ANTIHERO: What about a book? Has anybody approached you and indeed, your brother, maybe working together to write a book about your time in the music business?
Joe Bouchard: We had thought about that. I started going through my family archive. And I could do a picture book that would be great. So I’m thinking I will write my memoirs coming up. I’m definitely going to do that. There was a book by the Heart sisters, Ann and Nancy Wilson, they each took a chapter. And they alternated chapters in the book. That was a fun read. And also, my friend, Dennis Dunaway from Alice Cooper, who I’ve worked with for years, we’ve spent over three years promoting his biography. He did a book called, My Life in the Alice Cooper Group. And we did book stores and we did all kinds of things.
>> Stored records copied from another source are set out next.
-- ==== Sys2Proof/Tests/Slice0.lean ====
section
/-! SUPPORT. The model's own tests. The expected results are the spec's: words written out from the tables of
30_encoding.md, and vectors of 95_test_vectors.md. First what the checks of WellFormed refuse, then one word
decoded for every constructor, then single steps. -/

namespace Sys2Proof.Tests

open Sys2Proof Sys2Proof.Machine

/-! ### What the checks refuse -/

/-- Every term is ill formed on a block with one context and the reference registry. -/
def refusedByWf (l : List Instr) : Bool := l.all fun i => !i.wf .struct 1

/-- R406: a context index at `N_CTX`. -/
theorem smoke_ctx_of_reset_and_feed : refusedByWf [.reset 1, .feed 1 0 []] = true := by decide

/-- R406: a MIDI 1.0 message arriving on a context that does not exist. -/
theorem smoke_ctx_of_midi1_rows : refusedByWf
    [.m1NoteOff 1 0 0 60 0, .m1NoteOn 1 0 0 60 0, .m1NotePressure 1 0 0 60 0, .m1Cc 1 0 0 7 0, .m1ProgramChange 1 0 0 5,
      .m1Pressure 1 0 0 5, .m1PitchBend 1 0 0 0 64, .m1SysExStart 1 0 [1], .m1TimecodeQuarterFrame 1 0 5,
      .m1SongPositionPointer 1 0 0 0, .m1SongSelect 1 0 0, .m1ReservedF4 1 0, .m1ReservedF5 1 0, .m1TuneRequest 1 0,
      .m1Eox 1 0, .m1TimingClock 1 0, .m1ReservedF9 1 0, .m1Start 1 0, .m1Continue 1 0, .m1Stop 1 0,
      .m1ReservedFD 1 0, .m1ActiveSensing 1 0, .m1SystemReset 1 0, .m1DataByte 1 0 60] = true := by decide

/-- R140, R141, R150, R151, R153, R154, R290: a width outside the operation's set. -/
theorem smoke_widths : refusedByWf
    [.makeUint 9 0, .scale 0 8 7, .scale 0 7 8, .toBipolar 0 8, .fromBipolar 0 25, .toUnipolar 0 4, .fromUnipolar 0 8,
      .sysexId [1, 2] 6] = true := by decide

/-- R90: an operand that is no `U_N`. -/
theorem smoke_values : refusedByWf [.scale 128 7 14, .toBipolar 16384 14, .toUnipolar 65536 16] = true := by decide

/-- R31: a SysEx identifier that the registry does not admit. -/
theorem smoke_identifiers : refusedByWf
    [.encM1 (.sysEx7 (.mfr1 0x7E) [] 0), .encUmp (.sysEx8 (.mfr3 0 0) [] 0 0) .M1, .classify (.sysEx7 (.mfr1 0) [] 0),
      .filter ⟨.sysEx, .only⟩ [.noOp 0, .sysEx8 (.mfr1 0x7F) [] 0 0]] = true := by decide

/-- R406, R140 (V-M, V-S, V-X): the operation's own checks refuse the same terms, with no effect. -/
theorem smoke_refused_by_the_machine : [Instr.reset 1, .feed 1 0 [0x90], .makeUint 9 0, .scale 100 7 8, .sysexId [1, 2] 6].all
    (fun i => match exec i State.reset with
      | .next t => t == State.reset.ended .refused
      | _ => false) = true := by decide

/-! ### One word of every row -/

/-- Every frame decodes to the instruction beside it. -/
def decodesTo (l : List (Frame × Instr)) : Bool :=
  l.all fun p => match decode p.1 with
    | .ok i => i == p.2
    | .error _ => false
So, I understand what the process is about. I’ve actually written educational books. I wrote a beginning guitar book. I wrote a couple of bass books. I wrote a couple of rock piano books. So I’ve had a little experience in that. But I really would like to do a book. For a long time I said, “No, I’ll never do a book.” But now I’m starting to think, “Yeah, I could do a book.” And I love reading rock bios. That’s mostly what I read is biographies.
ANTIHERO: I’m the same. I enjoy my spare time reading a lot of rock bios, myself. I must check out the Heart one that you mentioned there.
Joe Bouchard: Yeah, I forget what it’s called.
ANTIHERO: I’ll look it up.
Joe Bouchard: But it’s by Ann and Nancy Wilson. It’s very good.
ANTIHERO: Okay, that’s great. Joe, thank you very much for chatting. Good luck with your album. Hopefully you’ll get an opportunity very soon to get out and play some of those new songs live again.
Joe Bouchard: Oh, yeah, definitely. We’re definitely going to do that. It was great talking to you. Thanks for the chat, I appreciate it.
ANTIHERO: Thank you very much for talking to me. Have a good day.